RNA-sequencing analysis of S. flexneri 2457T grown in the presence and absence of 0.4% (wt/vol) bile salts. (A) Results of the RNA-seq analysis visualized with the Circleator program (71), in which blue represents unchanged genes, green represents induced genes (fold change ≥ 2, P < 0.05), and red represents repressed genes (fold change ≤ −2, P < 0.05) in the presence of bile salts for both the chromosome (top) and virulence plasmid (bottom). Barcodes represent forward and reverse genes, while the green circle represents the percent GC skew throughout the genome. (B) Venn diagram (72) of differentially expressed genes identified in the RNA-seq analysis. The numbers of induced and repressed genes for the “shaking + bile salts versus shaking” condition compared to the “static + bile salts versus static” condition are depicted. For both comparisons, there were 96 genes that were induced or repressed in the presence of bile salts. For the “shaking + bile salts versus shaking” analysis, there were an additional 180 genes induced or repressed, for a total of 276 differentially expressed genes in bile salts. For the “static + bile salts versus static” analysis, there were an additional 60 genes that were induced or repressed, for a total of 156 differentially expressed genes in bile salts. (C) Functional categories for differentially expressed genes in the presence of bile salts are plotted with the number of genes induced or repressed under the bile salts condition for both the shaking and static growth conditions.

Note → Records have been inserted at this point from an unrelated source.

-- ==== Sys2Proof/Machine/Fields.lean ====
section
/-!
DEFINITION. Every register field of the part: its offset, place, width, type (R17), reset value and allowed range, each
from the field table of the rule its docstring cites. `Machine/RegMap.lean` lists the registers (R492).
-/

namespace Sys2Proof.Machine

/-- The register field types of R17. -/
inductive FTy
  | rw | ro | wo | w1c | w1s | rwc | rwi
deriving DecidableEq, Repr

/-- One field: `off` the byte offset of its register, `lo` its lowest bit, `w` its width; an array of registers has a
`stride`; a register that packs several like fields holds `per` of them, `bstep` bits apart. `rst` is the reset value,
`rstv` the reset values of an array whose elements differ; a write outside [vmin, vmax] is dropped with cause 2. -/
structure Fld where
  off : Nat
  lo : Nat
  w : Nat
  ty : FTy
  stride : Nat := 0
  per : Nat := 1
  bstep : Nat := 0
  rst : Nat := 0
  rstv : List Nat := []
  vmin : Nat := 0
  vmax : Option Nat := none
deriving DecidableEq, Repr

/-- Element `k` of an array of fields. -/
def Fld.ix (f : Fld) (k : Nat) : Fld :=
  { f with
    off := f.off + f.stride * (k / f.per)
    lo := f.lo + f.bstep * (k % f.per)
    rst := f.rstv.getD k f.rst
    rstv := [] }

/-- The key of a field instance in the register file: address, place, instance (R487). -/
def Fld.key (f : Fld) (inst : Nat) : Nat := (f.off * 32 + f.lo) * 4096 + inst
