def regRows3 : List RegRow := [
  { name := "DMA_DCTL", off := 0x6130, stride := 0x80, cnt := 16, flds := [F.DMA_DCTL_HALFIRQ, F.DMA_DCTL_FULLIRQ, F.DMA_DCTL_DSTK] },
  { name := "DMA_CFG", off := 0x6140, stride := 0x80, cnt := 16, flds := [F.DMA_CFG_PORT, F.DMA_CFG_HIPRI, F.DMA_CFG_NS, F.DMA_CFG_FCRC, F.DMA_CFG_CYCLIC, F.DMA_CFG_TRIG, F.DMA_CFG_RETRY, F.DMA_CFG_HOPMAX] },
  { name := "DMA_CTL", off := 0x6144, stride := 0x80, cnt := 16, flds := [F.DMA_CTL_START, F.DMA_CTL_STOP, F.DMA_CTL_CLR] },
  { name := "DMA_STAT", off := 0x6148, stride := 0x80, cnt := 16, flds := [F.DMA_STAT_STATE, F.DMA_STAT_HALF, F.DMA_STAT_FULL, F.DMA_STAT_DONE, F.DMA_STAT_ERR, F.DMA_STAT_EKIND, F.DMA_STAT_DROP] },
  { name := "DMA_REMAIN_LO", off := 0x614C, stride := 0x80, cnt := 16, flds := [F.DMA_REMAIN_LO_BYTES] },
  { name := "DMA_REMAIN_HI", off := 0x6150, stride := 0x80, cnt := 16, flds := [F.DMA_REMAIN_HI_BYTES] },
  { name := "DMA_ERRADDR_LO", off := 0x6154, stride := 0x80, cnt := 16, flds := [F.DMA_ERRADDR_LO_ADDR] },
  { name := "DMA_ERRADDR_HI", off := 0x6158, stride := 0x80, cnt := 16, flds := [F.DMA_ERRADDR_HI_ADDR] },
  { name := "DMA_HOPS", off := 0x615C, stride := 0x80, cnt := 16, flds := [F.DMA_HOPS_HOPS] },
  { name := "LG_CTL", off := 0x7000, stride := 0x0, cnt := 1, flds := [F.LG_CTL_EXPEN, F.LG_CTL_SNAP] },
  { name := "LG_CFG", off := 0x7004, stride := 0x0, cnt := 1, flds := [F.LG_CFG_PERIOD, F.LG_CFG_CAPINT] },
  { name := "LG_STAT", off := 0x7008, stride := 0x0, cnt := 1, flds := [F.LG_STAT_EXPBUSY, F.LG_STAT_EXPERR, F.LG_STAT_RSTBUSY, F.LG_STAT_LATE, F.LG_STAT_SEQ] },
  { name := "LG_TIME_LO", off := 0x700C, stride := 0x0, cnt := 1, flds := [F.LG_TIME_LO_TIME] },
  { name := "LG_TIME_HI", off := 0x7010, stride := 0x0, cnt := 1, flds := [F.LG_TIME_HI_TIME] },
  { name := "LG_EXP_LO", off := 0x7014, stride := 0x0, cnt := 1, flds := [F.LG_EXP_LO_ADDR] },
  { name := "LG_EXP_HI", off := 0x7018, stride := 0x0, cnt := 1, flds := [F.LG_EXP_HI_ADDR] },
  { name := "LG_ECOEFi", off := 0x7020, stride := 0x4, cnt := 4, flds := [F.LG_ECOEF_C] },
  { name := "LG_XCNT", off := 0x7030, stride := 0x0, cnt := 1, flds := [F.LG_XCNT_EXPORTS, F.LG_XCNT_FAILS] },
  { name := "LG_SYSBUS_LO", off := 0x7038, stride := 0x0, cnt := 1, flds := [F.LG_SYSBUS_LO_NS] },
  { name := "LG_SYSBUS_HI", off := 0x703C, stride := 0x0, cnt := 1, flds := [F.LG_SYSBUS_HI_NS] },
  { name := "TN_CFG", off := 0x7100, stride := 0x0, cnt := 1, flds := [F.TN_CFG_EN, F.TN_CFG_GRP, F.TN_CFG_ACT, F.TN_CFG_SALT] },
  { name := "TN_CELLCAP", off := 0x7104, stride := 0x0, cnt := 1, flds := [F.TN_CELLCAP_CAP] },
  { name := "TN_BUSCAP", off := 0x7108, stride := 0x0, cnt := 1, flds := [F.TN_BUSCAP_CAP] },
  { name := "TN_USE", off := 0x710C, stride := 0x0, cnt := 1, flds := [F.TN_USE_CELLS, F.TN_USE_CAPPED] },
  { name := "TN_CAPUSE", off := 0x7110, stride := 0x0, cnt := 1, flds := [F.TN_CAPUSE_USE] },
  { name := "TN_LIVEw", off := 0x7140, stride := 0x4, cnt := 14, flds := [F.TN_LIVE_WORD] },
  { name := "TN_SNAPw", off := 0x7180, stride := 0x4, cnt := 14, flds := [F.TN_SNAP_WORD] },
  { name := "MP_CFG", off := 0x8000, stride := 0x0, cnt := 1, flds := [F.MP_CFG_INIT, F.MP_CFG_PGREP, F.MP_CFG_SCRUBEN] },
  { name := "MP_STAT", off := 0x8004, stride := 0x0, cnt := 1, flds := [F.MP_STAT_FILLBUSY, F.MP_STAT_READY] },
  { name := "MP_FILL", off := 0x8008, stride := 0x0, cnt := 1, flds := [F.MP_FILL_GO, F.MP_FILL_REGION, F.MP_FILL_DROP] },
  { name := "MP_SCRUB", off := 0x800C, stride := 0x0, cnt := 1, flds := [F.MP_SCRUB_LAPLIM] },
  { name := "MP_LAP", off := 0x8010, stride := 0x0, cnt := 1, flds := [F.MP_LAP_LAST, F.MP_LAP_CUR] },
  { name := "MP_LAPCNT", off := 0x8014, stride := 0x0, cnt := 1, flds := [F.MP_LAPCNT_CNT] },
  { name := "MP_LOGSTAT", off := 0x8018, stride := 0x0, cnt := 1, flds := [F.MP_LOGSTAT_COUNT, F.MP_LOGSTAT_LOST] },
  { name := "MP_LOGPOP", off := 0x801C, stride := 0x0, cnt := 1, flds := [F.MP_LOGPOP_POP] },
  { name := "MP_LOGE0", off := 0x8020, stride := 0x0, cnt := 1, flds := [F.MP_LOGE0_REGION, F.MP_LOGE0_WORD, F.MP_LOGE0_KIND, F.MP_LOGE0_REPEAT] },
  { name := "MP_LOGE1", off := 0x8024, stride := 0x0, cnt := 1, flds := [F.MP_LOGE1_SYND, F.MP_LOGE1_VALID, F.MP_LOGE1_TIME] },
  { name := "MP_UELOG0", off := 0x8028, stride := 0x0, cnt := 1, flds := [F.MP_UELOG0_REGION, F.MP_UELOG0_WORD, F.MP_UELOG0_KIND] },
  { name := "MP_UELOG1", off := 0x802C, stride := 0x0, cnt := 1, flds := [F.MP_UELOG1_SYND, F.MP_UELOG1_VALID, F.MP_UELOG1_TIME] },
  { name := "MP_REPAIR", off := 0x8030, stride := 0x0, cnt := 1, flds := [F.MP_REPAIR_USED, F.MP_REPAIR_OVF] },
  { name := "MP_RCNTr", off := 0x8100, stride := 0x4, cnt := 12, flds := [F.MP_RCNT_CE, F.MP_RCNT_REP, F.MP_RCNT_UE] },
  { name := "PM_CTL", off := 0x9000, stride := 0x0, cnt := 1, flds := [F.PM_CTL_REQ] },
  { name := "PM_CFG", off := 0x9004, stride := 0x0, cnt := 1, flds := [F.PM_CFG_PHYIDLE, F.PM_CFG_ENTTO] },
  { name := "PM_STAT", off := 0x9008, stride := 0x0, cnt := 1, flds := [F.PM_STAT_STATE, F.PM_STAT_BLOCK, F.PM_STAT_PFSEEN, F.PM_STAT_LASTHIB] },
  { name := "PM_CLKMON", off := 0x900C, stride := 0x0, cnt := 1, flds := [F.PM_CLKMON_CCLK, F.PM_CLKMON_LINK, F.PM_CLKMON_CFG, F.PM_CLKMON_AON] },
  { name := "PM_PHYSTAT", off := 0x9010, stride := 0x0, cnt := 1, flds := [F.PM_PHYSTAT_ON] },
  { name := "PM_CNT", off := 0x9014, stride := 0x0, cnt := 1, flds := [F.PM_CNT_NAPS, F.PM_CNT_HIBS] },
  { name := "PM_WAKE", off := 0x9018, stride := 0x0, cnt := 1, flds := [F.PM_WAKE_LAST] }
]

Please refer to Tables S2 and S3 in the supplemental material for details.

FIG 7

Quantitative reverse transcription-PCR analysis verifies the RNA-sequencing analysis. qRT-PCR was performed on three independent RNA samples isolated from S. flexneri 2457T grown with 0.4% (wt/vol) bile salts (Bile Salts) or without (Media). The relative fold changes ± SE from the ΔC_T values are plotted for the 6 genes. The corresponding changes in gene expression from the RNA-seq analysis are provided as a reference in black. ospE indicates both ospE1 and ospE2. Significance symbols for the qRT-PCR data of expression of genes in bile salts compared to the expression of genes in media without bile salts: ***, P < 0.0001; *, P < 0.05; n.s., not significant.

FIG 8

Growth analysis of mutants in the presence of bile salts. The ΔacrB (A) and ΔgalU (B) mutants were analyzed for growth in TSB ± 0.4% and 2% (wt/vol) bile salts. The graphs depict the growth curve analysis of three independent experiments, with the average OD₆₀₀ ± SE plotted. The mutants were unable to grow in either 0.4% or 2% bile salts (P < 0.001), and complementation restored growth in both 0.4% and 2% bile salts (P < 0.001).

FIG 9

Model of Shigella infection following bile exposure. As Shigella transits the small intestine, exposure to bile induces transcriptional changes, bile resistance mechanisms, and biofilm formation. In the terminal ileum, where the majority of bile is absorbed, Shigella disperses the biofilm and subsequently enters the colon. Transcriptional changes already induced in response to bile, such as increased anaerobic respiration and the induction of the osp and ipaH virulence genes, enable the bacteria to efficiently adapt to the colonic environment, attach and invade epithelial cells, and establish infection. The bacteria escape macrophages by inducing cell death, invade the basolateral pole of the colonic epithelium, and regulate interleukin-8 (IL-8) secretion to control polymorphonuclear (PMN) cell migration (3, 73–75).